Work instructions =>
Both the line with "of a team. -/" and the line with "let x := s.team u" in the records below must appear in the output, along with every line between them, exactly and with nothing added.

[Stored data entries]
[Start of section]

-- ==== Sys2Proof/Machine/Access.lean ====
section
/-! DEFINITION. The frame of the memory words: addresses (R317), checks before any access (R319, R255), translation of the lanes (R320,
R322), the side log (R322, R451), releases (R278, R288, R289) and acquires, and the acts of one lane on one location. -/
namespace Sys2Proof.Machine

/-- A signed 16-bit offset. -/
def soff (o : BitVec 16) : Int := o.toInt
/-- Lane l's global address (R317). -/
def gAddr (s : State) (a : Opnd) (off : BitVec 16) (l : Nat) : Nat := (((rdOp s a l).toNat : Int) + soff off).emod (2 ^ 64 : Nat) |>.toNat
/-- Lane l's scratchpad address (R317). -/
def spAddr (s : State) (a : Opnd) (off : BitVec 16) (l : Nat) : Nat := ((((rdOp s a l).toNat % 2 ^ 32 : Nat) : Int) + soff off).emod (2 ^ 32 : Nat) |>.toNat

/-! Checks (R319). -/

/-- A failed check: the order of the check, the code, DETAIL. -/
abbrev Fail := Nat × Nat × Nat

/-- The checks of a global access of n bytes. -/
def gCheck (n a : Nat) : Option Fail :=
  if a % n ≠ 0 then some (1, MISALIGN, n) else if !canonical a then some (2, PROTECTION, 0) else none

/-- Where a scratchpad access lands: a core and an offset, a failed check, or a wait for a saved peer (R255, R258). -/
inductive SpAns where
  | at_ (core off : Nat)
  | fail (f : Fail)
  | hold
  deriving DecidableEq, Repr

/-- The cases of R255 for n bytes of a team. -/
def spRange (s : State) (t : Team) (n a : Nat) : SpAns :=
  let pos := a / 2 ^ 21 % 8
  let off := a % 2 ^ 21
  let inside (x : Team) : Bool := decide (x.off ≤ off) && decide (off + n ≤ x.off + x.bytes)
  if a / 2 ^ 24 ≠ 0 ∨ pos = 5 ∨ pos = 6 ∨ 0x180000 ≤ off then .fail (3, PROTECTION, 0)
  else if pos = 7 ∨ pos = posOf t.core then (if inside t then .at_ t.core off else .fail (3, PROTECTION, 0))
  else
    match mget Peer.unbound t.peers pos with
    | .unbound | .gone => .fail (4, PEER_GONE, pos)
    | .team u =>
      let x := s.team u
      if x.gone then .fail (4, PEER_GONE, pos)
      else if x.saved then .hold
      else if inside x then .at_ (peerCore t.core pos) off
      else .fail (3, PROTECTION, 0)
/-- The checks of one lane's scratchpad access of n bytes (R319). -/
def spCheck (s : State) (t : Team) (n a : Nat) : SpAns := if a % n ≠ 0 then .fail (1, MISALIGN, n) else spRange s t n a

/-- The failure of the lowest failing lane, with the lanes that fail the same check (R319). -/
def firstFail (fs : List (Nat × Option Fail)) : Option (Nat × Fail × Word32) :=
  match fs.find? fun f => f.2.isSome with
  | some (l, some f) => some (l, f, maskOf ((fs.filter fun g => match g.2 with
      | some x => x.1 == f.1 && x.2.1 == f.2.1
      | none => false).map Prod.fst))
  | _ => none
/-- Raise it. -/
def raiseFail (s : State) (addr : Nat → Nat) (fs : List (Nat × Option Fail)) : Res :=
  match firstFail fs with
  | some (l, f, m) => .error (fatal s f.2.1 f.2.2 (addr l) m)
  | none => .ok s

/-! Ordering. -/

/-- ORDER releases; ORDER acquires (R277). -/
def releases (o : Nat) : Bool := o == 2 || o == 3 || o == 4
def acquires (o : Nat) : Bool := o == 1 || o == 3 || o == 4
/-- Of a group's accesses on a stream that were issued before an order number: none is left in the side log, among its pushes or its peer
accesses, or to be performed late; nor any late access of another group that happens before what the group does now (R278, R279, R288, R289). -/
def performed (s : State) (gh stream id : Nat) : Bool :=
  let g := s.grp gh
  let c := s.core (s.team g.team).core
  (c.slog.all fun e => e.gh != gh || e.stream != stream || decide (id ≤ e.id)) && (g.pushes.all fun p => p.stream != stream || decide (id ≤ p.id)) &&
  (s.io.peerOut.all fun p => p.gh != gh || p.stream != stream || decide (id ≤ p.id)) &&
  c.late.all fun w => ((w.gh != gh || w.m.strm != stream) && !w.sync.contains gh) || decide (id ≤ w.m.id)
/-- What a release on a stream of a group, issued at an order number, waits for (R278, R288, R289): the group's earlier commands, its pushes,
side-log entries and peer accesses. -/
def relReady (s : State) (gh stream id : Nat) : Bool :=
  let g := s.grp gh
  let c := s.core (s.team g.team).core
  (c.cq.all fun q => q.gh != gh || q.f.stream != stream || decide (id ≤ q.id)) &&
  (c.mq.all fun q => q.gh != gh || q.stream != stream || decide (id ≤ q.id)) && performed s gh stream id
/-- What a release on every stream waits for (R290). -/
def relReadyAll (s : State) (gh : Nat) : Bool := (List.range 16).all fun st => relReady s gh st s.seq
/-- An acquire that has retired into the side log, or gone out to a peer, is not performed yet: later accesses of its stream wait for it
(R278). -/
def acquirePending (s : State) (gh stream : Nat) : Bool :=
  ((s.core (s.team (s.grp gh).team).core).slog.any fun e => e.gh == gh && e.stream == stream && acquires e.order) ||
  s.io.peerOut.any fun p => p.gh == gh && p.stream == stream && p.acq
/-- The group has accesses left that its words have issued and that are not performed yet (R274). -/
def lateWords (s : State) (gh : Nat) : Bool := (s.core (s.team (s.grp gh).team).core).late.any fun w => w.gh == gh
/-- An acquire on a core at DIE scope or wider discards the core's read-only lines (R267). -/
def acquiredOn (s : State) (core order scope : Nat) : State :=
  if acquires order && decide (3 ≤ scope) then s.setCore core { s.core core with ro := [] } else s
/-- An acquire of a group at a scope synchronises with a scratchpad release of another at a scope: each scope instance contains the other (R285). -/
def spSyncs (gh scope : Nat) (r : Nat × Nat) : Bool := r.1 == gh || (r.2 != 0 && scope != 0 && r.1 / 32 == gh / 32)
/-- A late access that a scratchpad release passed happens before what an acquiring group does from now on (R279, R285). -/
def syncLate (s : State) (scope : Nat) : State :=
  let hit (w : LateW) : Bool := w.pass.any (spSyncs s.cur.gh scope) && !w.sync.contains s.cur.gh
  if s.cc.late.any hit then
    s.setCore s.ct.core { s.cc with late := s.cc.late.map fun w => if hit w then { w with sync := s.cur.gh :: w.sync } else w }
  else s
/-- An acquire of the executing word. -/
def acquired (s : State) (order scope : Nat) : State :=
  let s1 := acquiredOn s s.ct.core order scope
  if acquires order then syncLate s1 scope else s1
/-- The agent of an access (R272): its lane, or 32 for the split as a whole. -/
def agentOf (sw : Bool) (l : Nat) : Nat := if sw then 32 else l
/-- A release fence on a stream at a scope: the next store of each of some agents there is a release (R280). -/
def fenceRelease (s : State) (scope : Nat) (agents streams : List Nat) : State :=
  s.setCg { s.cg with frel := streams.foldl (fun m st => agents.foldl (fun m l => mset 0 m (st * 33 + l) (scope + 1)) m) s.cg.frel }
/-- A store of an agent uses up a release fence before it (R280). -/
def fenceUsed (s : State) (gh stream agent : Nat) : State :=
  let g := s.grp gh
  s.setGrp gh { g with frel := mset 0 g.frel (stream * 33 + agent) 0 }
/-- Releases of a group on a stream, at some scopes, have been performed on a line that a core owns: those narrower than DEV are recorded at
its home (R284, R302). -/
def noteNarrow (s : State) (gh stream line core : Nat) (scopes : List Nat) : State :=
  let e := s.dirE line
  let new := ((scopes.filter (· < 4)).map fun sc => (gh, stream, sc)).filter fun r => !e.nrels.contains r
  if e.owner == some core then s.setDirE line { e with nrels := e.nrels ++ new } else s
/-- The scope of the release that a fence makes of an agent's next store (R280). -/
def fenceScope (g : Group) (stream agent : Nat) : Option Nat := match mget 0 g.frel (stream * 33 + agent) with
  | 0 => none
  | n + 1 => some n
/-- A store of an agent has been performed in its L1: it is a release by its own ORDER, or by a fence before it, which it uses up (R280, R284). -/
def noteRelease (s : State) (gh stream agent line core order scope : Nat) : State :=
  let rels := (if releases order then [scope] else []) ++ (fenceScope (s.grp gh) stream agent).toList
  fenceUsed (noteNarrow s gh stream line core rels) gh stream agent

/-! Translation of the lanes. -/

/-- A pass over the lanes of a memory word: aborts to make, whether a lane waits, a fatal fault met. -/
structure MPass where
  s    : State
  m    : MemW
  ab   : List AbortReq
  wait : Bool
  bad  : Option (Nat × Nat × Nat × Word32)
  deriving DecidableEq, Repr

def MPass.done (p : MPass) (l : Nat) : MPass := { p with m := { p.m with got := p.m.got ||| (1#32 <<< l) } }
def MPass.waits (p : MPass) (s : State) : MPass := { p with s := s, wait := true }
def MPass.abort (p : MPass) (l code detail : Nat) : MPass := { p with ab := p.ab ++ [(l, code, detail)] }
def MPass.fails (p : MPass) (code detail addr l : Nat) : MPass :=
  { p with bad := some (match p.bad with
    | none => (code, detail, addr, 1#32 <<< l)
    | some (c, d, a, ls) => (c, d, a, if c = code ∧ d = detail then ls ||| (1#32 <<< l) else ls)) }
def MPass.val (p : MPass) (k l : Nat) (x : Word64) : MPass := { p with m := { p.m with vals := mset 0 p.m.vals (k * 32 + l) x } }

/-- The lanes that have not acted. -/
def MemW.rest (m : MemW) : List Nat := lanesOf (m.act &&& ~~~m.got)
def MemW.va (m : MemW) (l : Nat) : Nat := mget 0 m.addr l

/-- The PROTECTION of the lowest lane whose page refuses the access (R320, R429, R434). -/
def protFail (m : MemW) (xs : List (Nat × XRes)) : Option (Nat × Nat × Word32) :=
  match xs.find? fun x => match x.2 with | .prot _ => true | _ => false with
  | some (l, .prot d) => some (d, m.va l, maskOf ((xs.filter fun x => x.2 == .prot d).map Prod.fst))
  | _ => none

/-- Ask for the pages that lanes miss (R322, R428, R430). -/
def askPages (s : State) (c : Nat) (m : MemW) (write : Bool) (xs : List (Nat × XRes)) : State :=
  xs.foldl (fun s x => match x.2 with
    | .miss => askAts s c s.ct.core (m.va x.1) write
    | .unmapped => askPri s c s.ct.core (m.va x.1) write
    | _ => s) s

/-- Pages that lanes miss and that the core has not asked for. -/
def freshPages (s : State) (c : Nat) (m : MemW) (xs : List (Nat × XRes)) : List Nat :=
  ((xs.filterMap fun x => if x.2 == .miss then some (pageOf (m.va x.1)) else none).eraseDups).filter fun p =>
    !s.io.atsWait.any fun q => q.ctx == c && q.core == s.ct.core && q.page == p
/-- The word's record of its pages: one found unmapped, and each time it is asked for after that (R430). -/
def noteMisses (m : MemW) (xs : List (Nat × XRes)) (fresh : List Nat) : MemW :=
  let a := xs.foldl (fun a x => if x.2 == .unmapped then mset 0 a (pageOf (m.va x.1)) 1 else a) m.again
  { m with again := fresh.foldl (fun a p => if mget 0 a p = 0 then a else mset 0 a p (mget 0 a p + 1)) a }
/-- Lanes whose page has left the caches again, four times in a row since the host's Success, before the word performed: the first time it is
asked for after the Success fills it (R430; DEDUCED, log 75). -/
def evicted (m : MemW) (fresh : List Nat) : List Nat :=
  m.rest.filter fun l => fresh.contains (pageOf (m.va l)) && decide (5 ≤ mget 0 m.again (pageOf (m.va l)))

[End of section]

Exercise result =>
/-- The cases of R255 for n bytes of a team. -/
def spRange (s : State) (t : Team) (n a : Nat) : SpAns :=
  let pos := a / 2 ^ 21 % 8
  let off := a % 2 ^ 21
  let inside (x : Team) : Bool := decide (x.off ≤ off) && decide (off + n ≤ x.off + x.bytes)
  if a / 2 ^ 24 ≠ 0 ∨ pos = 5 ∨ pos = 6 ∨ 0x180000 ≤ off then .fail (3, PROTECTION, 0)
  else if pos = 7 ∨ pos = posOf t.core then (if inside t then .at_ t.core off else .fail (3, PROTECTION, 0))
  else
    match mget Peer.unbound t.peers pos with
    | .unbound | .gone => .fail (4, PEER_GONE, pos)
    | .team u =>
      let x := s.team u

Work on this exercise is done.